Во-первых, это был Антверпен, который уже в 1531 г. создал новое здание Биржи. С формальной точки зрения, это только сооружение, но в действительности это площадь, закрытая для транспорта и с четырех сторон обстроенная двухэтажным корпусом. В глубине сплошной аркады, где обсуждались и заключались сделки, размещались лавки для торговли драгоценностями, а весь второй этаж был занят магазинами, торговавшими предметами роскоши и картинами. Антверпенская биржа стала образцом работы с векселями и страховками корабельных грузов, образцом работы в системе двойной бухгалтерии, заимствованной у ломбардских купцов. Рядом была построена вторая биржа, меньшего размера, где впервые осуществлялась оптовая торговля по образцам.
Создание комплекса антверпенской Биржи обозначило собой формирование нового по типу средоточия городской активности – бизнес-центра, где торговля предметами роскоши служила лишь дополнением к основному – к обращению ценных бумаг.
Амстердамский Дамм – портовый рынок на искусственой платформе – стал первым примером формирования еще одного типа городского ядра, который в наше время именуется логистическим центром.
Во-вторых, Амстердам. В этом протестантском городе были скромные церкви, не было собора, не было университета, но здесь впервые гавань была превращена целиком в органическую часть города. Акваторию порта расчертили изгородями, обозначавшими фарватеры для разного типа судов, она была застроена бесчисленными причалами и помостами, на крупнейшем из которых была возведена зерновая биржа для торговли по образцам. Бюргерам Амстердама не приходило в голову менять очертания своей главной площади, и она сохранила средневековый характер. Однако и здесь, следуя антверпенскому образцу, к 1613 г. построили здание собственной биржи и ратушу, главный зал которой размером и пышностью убранства превзошел все европейские дворцы, а длина главного фасада на 7 футов превысила фасад ратуши Антверпена.
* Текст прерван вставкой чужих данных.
/-! ### The Period Timer and the pass (chapters 1 and 3) -/

/-- R57, R58, R60, R11, R73, R159: an expiry sets the next one, moves the sequence on and marks every waiting HALT as
aged. With no pass in flight it begins the pass, whose apply stage makes every pending path update current. A pass in
its push, or in its walk before the end of it, is to end as an overrun after its stage or slot, and the new pass waits
for that (log entry 9); a pass that has walked all its slots ends at once, counted and raised. While STOPPED no expiry
comes, and the command changes nothing (log entry 2). -/
def Obligations.PeriodExpiryBeginsOrCutsPass : Prop :=
  ∀ s : State, s.resetHeld = false →
    let aged : State := { s with
      timer := some s.period, seq := s.seq + 1
      lanes := s.lanes.map (fun k => { k with untimed := k.untimed.map (fun e => ⟨e.slot, e.seq, true⟩) }) }
    let begun (o : PassOutcome) : Pass := ⟨.push, s.seq + 1, 0, o, none, 0, 0, none⟩
    (s.running = false → exec .periodExpiry s = .next (returnChoose s)) ∧
    (s.running = true →
      (s.pass.stage = .idle → (∀ f, s.mgmt ≠ .executing f .restarting) → exec .periodExpiry s = .next (returnChoose
        { aged with pathTable := projected s, pathPending := [], pass := begun s.pass.lastOutcome })) ∧
      (s.pass.ending ≠ some .restart → s.pass.stage = .push ∨ (s.pass.stage = .walk ∧ s.pass.walkPos < 96) →
        exec .periodExpiry s = .next (returnChoose
          { aged with pass := { s.pass with ending := some .overrun, waiting := s.pass.waiting + 1 } })) ∧
      (s.pass.stage = .walk → s.pass.walkPos = 96 → s.pass.waiting = 0 →
        (∀ f, s.mgmt ≠ .executing f .restarting) → exec .periodExpiry s = .next (returnChoose
          { raise .passOverrun 0 (incr (.global .passOverrun) aged) with
            pathTable := projected s, pathPending := [], pass := begun .overrun })))

/-- R51, R57, R62, R71, R73, R76: the push stage advances the push position and writes, for every source, its latch
value at it, or 0 where the source is unused or older than its hold limit; every other position is as before; each latch
ages by one and is no longer fresh. Then the walk begins; a pass that an expiry has cut ends as an overrun instead, and
the pass that waits begins (log entry 9), also where STOP came in between (log entry 32); where RESTART is in execution,
RESTART then ends that one after its push (log entry 20). A pass that RESTART ends is ended, and the History Store
cleared. -/
def Obligations.PassPushWritesHistory : Prop :=
  ∀ s : State, s.resetHeld = false → s.pass.stage = .push → s.history.wf = true → EndingHolds s →
    ∃ (m : Store) (latches : Vector Latch 48),
      (let pushed : State := { s with
        pushPos := (s.pushPos + 1) % 48, history := m, latches := latches
        pass := { s.pass with elapsedNs := s.pass.elapsedNs + 200 } }
      exec .passPush s = .next (returnChoose (match s.pass.ending with
        | none => { pushed with pass := { pushed.pass with stage := .walk, walkPos := 0 } }
        | some .overrun => overrunInto pushed
        | some .restart => restartedAt s.pass.walkPos pushed))) ∧
      (∀ q : Fin 48, m.read (q.1 * 48 + (s.pushPos + 1) % 48) =
        ⟨if s.sourceTable[q].kind ≠ .unused ∧ s.latches[q].age ≤ s.sourceTable[q].holdLimit then s.latches[q].value
          else 0, true⟩) ∧
      (∀ a, (∀ q : Fin 48, a ≠ q.1 * 48 + (s.pushPos + 1) % 48) → m.read a = s.history.read a) ∧
      ∀ q : Fin 48, latches[q] = ⟨s.latches[q].value, min 255 (s.latches[q].age + 1), false⟩

/-- R18, R65, R67 to R69, R71, R73, R76, R145: the walk passes over a slot that is not selected. A selected slot whose
channel it reads as PROBE is to be probed, and one in RUN whose path set is empty to be computed with a sum of 0: this
step reads the channel and hands nothing over, so that a transition may come before the hand-over. The next WALK_SLOT
hands the PROBE entry, with the pass's sequence, to the lane, which compares it with the channel as it then stands (two
commands by log entry 7). The slot finished, the walk goes on, or a pass that is to end ends: of one cut by an expiry,
the pass that waits begins (log entry 9), also where STOP came in between (log entry 32), and a RESTART in execution
ends that one after its push (log entry 20). -/
def Obligations.WalkServesWithoutPaths : Prop :=
  ∀ (slot : Fin 96) (s : State), s.resetHeld = false → s.pass.stage = .walk → s.pass.walkPos = slot.1 →
    let e := s.slotTable[slot]
    let reached (w : SlotWork) : State := { s with
      pass := { s.pass with comp := some w, elapsedNs := s.pass.elapsedNs + 20 } }
    (s.pass.comp = none →
      (e.enabled = false ∨ (s.channels[slot].state ≠ .run ∧ s.channels[slot].state ≠ .probe) ∨
          s.pass.seq.toNat % e.divisor ≠ e.phase →
        EndingHolds s → exec .walkSlot s = .next (returnChoose (slotFinished s))) ∧
      (e.enabled = true → s.pass.seq.toNat % e.divisor = e.phase →
        (s.channels[slot].state = .probe → exec .walkSlot s = .next (returnChoose (reached (.probe slot)))) ∧
        (s.channels[slot].state = .run →
          (∀ i : Fin 384, s.pathTable[i].state = .enabled → s.pathTable[i].slot ≠ slot) →
          exec .walkSlot s = .next (returnChoose (reached (.compute ⟨slot, e.shift, e.limit, 0, []⟩)))))) ∧
    (s.pass.comp = some (.probe slot) → EndingHolds s → exec .walkSlot s = .next (returnChoose (slotFinished
      { handOver ⟨slot, s.pass.seq, .probe⟩ s with pass := { s.pass with comp := none } })))

/-- R14 to R17, R63, R71, R78, R85, R87: the computation of a selected slot in RUN begins. Shift, limit and path set are
read; each path holds the values of its source pushed d, d + 1, ..., d + L − 1 pushes back, a failing one as 0, or
nothing where the source is unused; the failing ones are counted, flagged and raised for bank H; and the first path's
coefficients are requested of their bank (log entries 7 and 12). The paths stand in ascending path number (log entry
31). -/
def Obligations.WalkBeginsComputation : Prop :=
  ∀ (slot : Fin 96) (e : PathEntry) (rest : List PathEntry) (s : State), s.resetHeld = false → s.pass.stage = .walk →
    s.pass.walkPos = slot.1 → s.pass.comp = none → s.slotTable[slot].enabled = true →
    s.channels[slot].state = .run → s.pass.seq.toNat % s.slotTable[slot].divisor = s.slotTable[slot].phase →
    s.pathTable.toList.filter (fun x => x.state == .enabled && x.slot == slot) = e :: rest →
    let used (x : PathEntry) : Bool := decide (s.sourceTable[x.source].kind ≠ .unused)
    let words (x : PathEntry) : List StoredWord := (List.range x.taps).map (fun k =>
      s.history.read (x.source.1 * 48 + (s.pushPos + 48 - (x.delay + k) % 48) % 48))
    let job (x : PathEntry) : PathJob :=
      ⟨x.block, x.taps, if used x then some ((words x).map (fun w => if w.good then w.value else 0)) else none⟩
    exec .walkSlot s = .next (returnChoose
      (request (if e.block.1 % 2 = 0 then .e else .o) (.passRead e.block e.taps)
        { checkParity .h ((e :: rest).flatMap (fun x => if used x then words x else [])) s with pass := { s.pass with
          elapsedNs := s.pass.elapsedNs + 20 + ((e :: rest).map (fun x => 8 + x.taps)).sum
          comp := some (.compute ⟨slot, s.slotTable[slot].shift, s.slotTable[slot].limit, 0,
            (e :: rest).map job⟩) } }))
Здесь же был возведен первый в Европе Вексельный банк, которому доверяли хранение своих вкладов все монархи континента, включая Россию. Этот банк, к изумлению путешественников, с легкостью и быстротой проводил операции выдачи денег под заклад земли, а к концу XVII в. выдавал ссуды частным лицам под три-четыре процента годовых, т.е. в полтора раза дешевле, чем в Англии. Амстердам создал на насыпных островах грандиозную систему оптовых складов с их причалами и подъемными кранами, включая склады знаменитой Ост-Индской Компании. Это нагромождение огромных зданий высотой до семи этажей создало совершенно новый силуэт города, знаменуя наступление эпохи капитализма.
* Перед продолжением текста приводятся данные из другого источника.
-- ==== Sys2Proof/Tests/Slice0.lean ====
section
/-! SUPPORT. Small tests of one command each, with expected values from the spec's own examples and rules, the smoke
test of WellFormed, and for each statement with hypotheses a witness that meets them, clause by clause. -/

open Sys2Proof Sys2Proof.Machine

namespace Sys2Proof
namespace Tests

/-! ### Small states -/

def base : State := State.reset

/-- The state a command leaves. -/
def after (c : Instr) (s : State) : State :=
  match exec c s with
  | .next t => t
  | .fault _ => base
  | .refused _ => base

/-- Port p in a state, with a frame being collected or none. -/
def portAt (p : Fin 8) (m : PortMode) (rx : Option RxFrame) : State :=
  setPort p { base.ports[p] with mode := m, training := false, watchdog := some 10, gate := some 0, rx := rx } base

def portEntry (p : Fin 8) (f : PortEntry → PortEntry) (s : State) : State :=
  { s with portTable := s.portTable.set p (f s.portTable[p]) }

/-- A SAMPLE frame of a node, complete and not marked. -/
def sampleFrame (node : Nat) (xs : List Word) : RxFrame := ⟨withCrc (header 1 node xs.length :: xs), false⟩

def mwriteFrame (table : Nat) (increment : Bool) (off : Nat) (data : List Word) : MgmtFrame :=
  ⟨header 2 0 (3 + data.length), [7, mkWord (table * 4096 + num increment * 2048), mkWord off] ++ data⟩

def mreadFrame (table : Nat) (clear : Bool) (count off : Nat) : MgmtFrame :=
  ⟨header 3 0 3, [500, mkWord (table * 4096 + num clear * 2048 + count), mkWord off]⟩

def mactFrame (code : Nat) (args : List Word) : MgmtFrame := ⟨header 4 0 (2 + args.length), [9, mkWord code] ++ args⟩

/-- The Management Unit has just taken a frame. -/
def taken (f : MgmtFrame) (s : State) : State := { s with mgmt := .executing f .taken }

/-- The reply of the frame in execution, once its effects are complete. -/
def replyOf (s : State) : Option Reply :=
  match s.mgmt with
  | .executing _ (.finished r) => some r
  | _ => none

/-- A pass in its walk, at a position. -/
def walking (n : Nat) (s : State) : State := { s with pass := { s.pass with stage := .walk, walkPos := n } }

def slotEntry (t : Fin 96) (f : SlotEntry → SlotEntry) (s : State) : State :=
  { s with slotTable := s.slotTable.set t (f s.slotTable[t]) }

def pathEntry (i : Fin 384) (f : PathEntry → PathEntry) (s : State) : State :=
  { s with pathTable := s.pathTable.set i (f s.pathTable[i]) }

def channelAt (t : Fin 96) (st : ChannelState) (s : State) : State := setChannel t ⟨st, 0, none⟩ s

/-- Lane l UP, with a frame being collected or none. -/
def laneUp (l : Fin 4) (rx : Option RxFrame) (s : State) : State := setLane l { s.lanes[l] with up := true, rx := rx } s

/-- Slot 5 of the worked Case 1 (01 section 1.9, 05 section 5.8), enabled, in RUN, its lane DOWN. -/
def case1 : State :=
  let s := channelAt 5 .run (slotEntry 5 (fun e => { e with
    enabled := true, adaptation := true, shift := 2, limit := 12000, muFloor := 8, muStart := 64, muCeiling := 128,
    quiet := 200, burst := 5000 }) base)
  let s := pathEntry 1 (fun _ => ⟨.enabled, 5, 7, 41, 2, 1, false⟩)
    (pathEntry 0 (fun _ => ⟨.enabled, 5, 3, 40, 3, 0, true⟩) s)
  { s with
    sourceTable := (s.sourceTable.set 3 { s.sourceTable[3] with kind := .sensor }).set 7
      { s.sourceTable[7] with kind := .aggressor }
    pushPos := 10
    history := [(152, ⟨-4000, true⟩), (153, ⟨2000, true⟩), (154, ⟨1000, true⟩), (344, ⟨-100, true⟩), (345, ⟨300, true⟩)]
    taps := [(1280, ⟨16384, true⟩), (1281, ⟨-8192, true⟩), (1282, ⟨4096, true⟩), (1312, ⟨32767, true⟩),
      (1313, ⟨10000, true⟩)]
    gain := s.gain.set 5 ⟨64, 0, some 99⟩
    seq := 100
    pass := { s.pass with stage := .walk, seq := 100, walkPos := 5 } }

/-! ### WellFormed -/

/-- R126: slot 95 is lane 3's, so lane 0 has no window of it. -/
theorem test_wf_refuses_foreign_window : Instr.wf (.answerWindowExpiry 0 95) = false := by decide
theorem test_wf_accepts_own_window : Instr.wf (.answerWindowExpiry 3 95) = true := by decide

/-! ### Words and arithmetic -/

/-- 10 section 10.7: the header of the example MREAD. -/
theorem test_header_mread : header 3 0 3 = 12291 := by decide
/-- R195: the CRC over one word of zeros, the CRC-16 with preset ones and generator 4129. -/
theorem test_crc_zero_word : crc16 [0] = 0x1D0F := by decide +kernel
/-- 01 section 1.9, Case 4 and R19: the ties. -/
theorem test_correction_ties : rawCorrection 0 16384 = 1 ∧ rawCorrection 0 (-16384) = 0 := by decide
/-- 01 section 1.9, Cases 1 to 3. -/
theorem test_correction_cases : rawCorrection 2 (-7553900) = -58 ∧
    correction 32767 (rawCorrection 0 1200000000) = 32767 ∧
    correction 500 (rawCorrection 3 (-200000000)) = -500 := by decide
/-- 05 section 5.8: energy, exponent and deltas. -/
theorem test_delta_case3 : energy [1000, 2000, -4000] = 21000000 ∧ normExponent 20 21000000 = 25 ∧
    [(1000 : Word), 2000, -4000].map (delta 64 25 (-600)) = [-146, -293, 586] := by decide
Наконец Амстердам приступил к формированию новых жилых кварталов вдоль специально выкопанных каналов, рассчитывая на жителей выше среднего достатка. В этой зоне было запрещено всякое производство, а торговые лавки были допущены только на поперечные улицы, соединяющие застроенные набережные между собой. Городские власти приняли закон, по которому в новых районах ширина участка должна была составить тридцать футов вместо обычных в городе двадцати. Однако предприимчивые земельные спекулянты принялись скупать по два таких участка и делить их на три для перепродажи. Приняв это обстоятельство во внимание, власти в 1660 г. распорядились разбить следующий жилой район такого типа на участки шириной 20 футов.1 Тогда спекулянты, уловив возросший спрос на большие дома, принялись скупать по три участка и превращать их в два, что сформировало еще более престижный жилой район – наиболее комфортабельный в северной Европе.
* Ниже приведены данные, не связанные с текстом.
-- ==== Sys2Proof/Machine/Resolver.lean ====
section
/-! DEFINITION. The variable-length offset/length decoder (41_resolver R83 to R90). -/

namespace Sys2Proof.Machine

/-- LEXT_T0 (R81, R83): exactly one extension byte. -/
def execLextT0 (e : Byte) (s : State) : StepOutcome := .next (extendStep e .ofs s)

/-- LEXT_T1_MORE (R82, R83): 255 more, and the chain goes on. -/
def execLextT1More (s : State) : StepOutcome := .next (extendStep 0xFF#8 .lext s)

/-- LEXT_T1_END (R82, R83): the byte that ends the chain is included in the sum. -/
def execLextT1End (e : Byte) (s : State) : StepOutcome := .next (extendStep e .ofs s)

/-- OFS_NEAR (R84, R85): the raw offset is complete and validated in the same step. -/
def execOfsNear (lo : Byte) (s : State) : StepOutcome :=
  .next (validate (s.advance.setOfs (rawOffset s.prm lo)))

/-- The `S_OFS` step of a far offset (R84): the field value 0x1FFF selects the far form. -/
def farTrigger (s : State) : State := (s.advance.setOfs (rawOffset s.prm 0xFF#8)).goto .xhi

/-- The `S_XHI` step (R86). -/
def farHigh (xh : Byte) (s : State) : State := (s.advance.setXhi xh).goto .xlo

/-- The `S_XLO` step (R86): `ofs <- ofs + ((xhi << 8) | xl)`, then `validate`. -/
def farLow (xl : Byte) (s : State) : State :=
  validate (s.advance.setOfs (s.ofs + farExtension s.xhi xl))

/-- OFS_FAR_T1 (R86): the three bytes of a far offset, one a step. -/
def execOfsFarT1 (b : FarByte) (s : State) : StepOutcome :=
  match b with
  | .trigger => .next (farTrigger s)
  | .extHigh xh => .next (farHigh xh s)
  | .extLow xl => .next (farLow xl s)

end Sys2Proof.Machine
end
С той же обстоятельностью, после переноса городских укреплений, был создан промышленный район Амстердама. Мастерские и мануфактуры были возведены на свайных фундаментах, над полями, лежавшими ниже города. Между осушительными канавами были отрыты новые каналы, так что транспортная связь производства могла целиком осуществляться по воде. Система шлюзов почти не пропускала соленую воду из залива, так что производства были достаточно снабжены водой, тогда как питьевую воду накапливали в цистернах и привозили барками. Иными словами, выражение Северная Венеция, с тех пор закрепившееся за Амстердамом, было оправдано во всех отношениях, отчего понятна страсть, с которой Петр Первый стремился выстроить свой Амстердам на невских берегах, в чем преуспел лишь отчасти, так как каналы, отрытые через весь Васильевский остров, предпочли вскоре засыпать.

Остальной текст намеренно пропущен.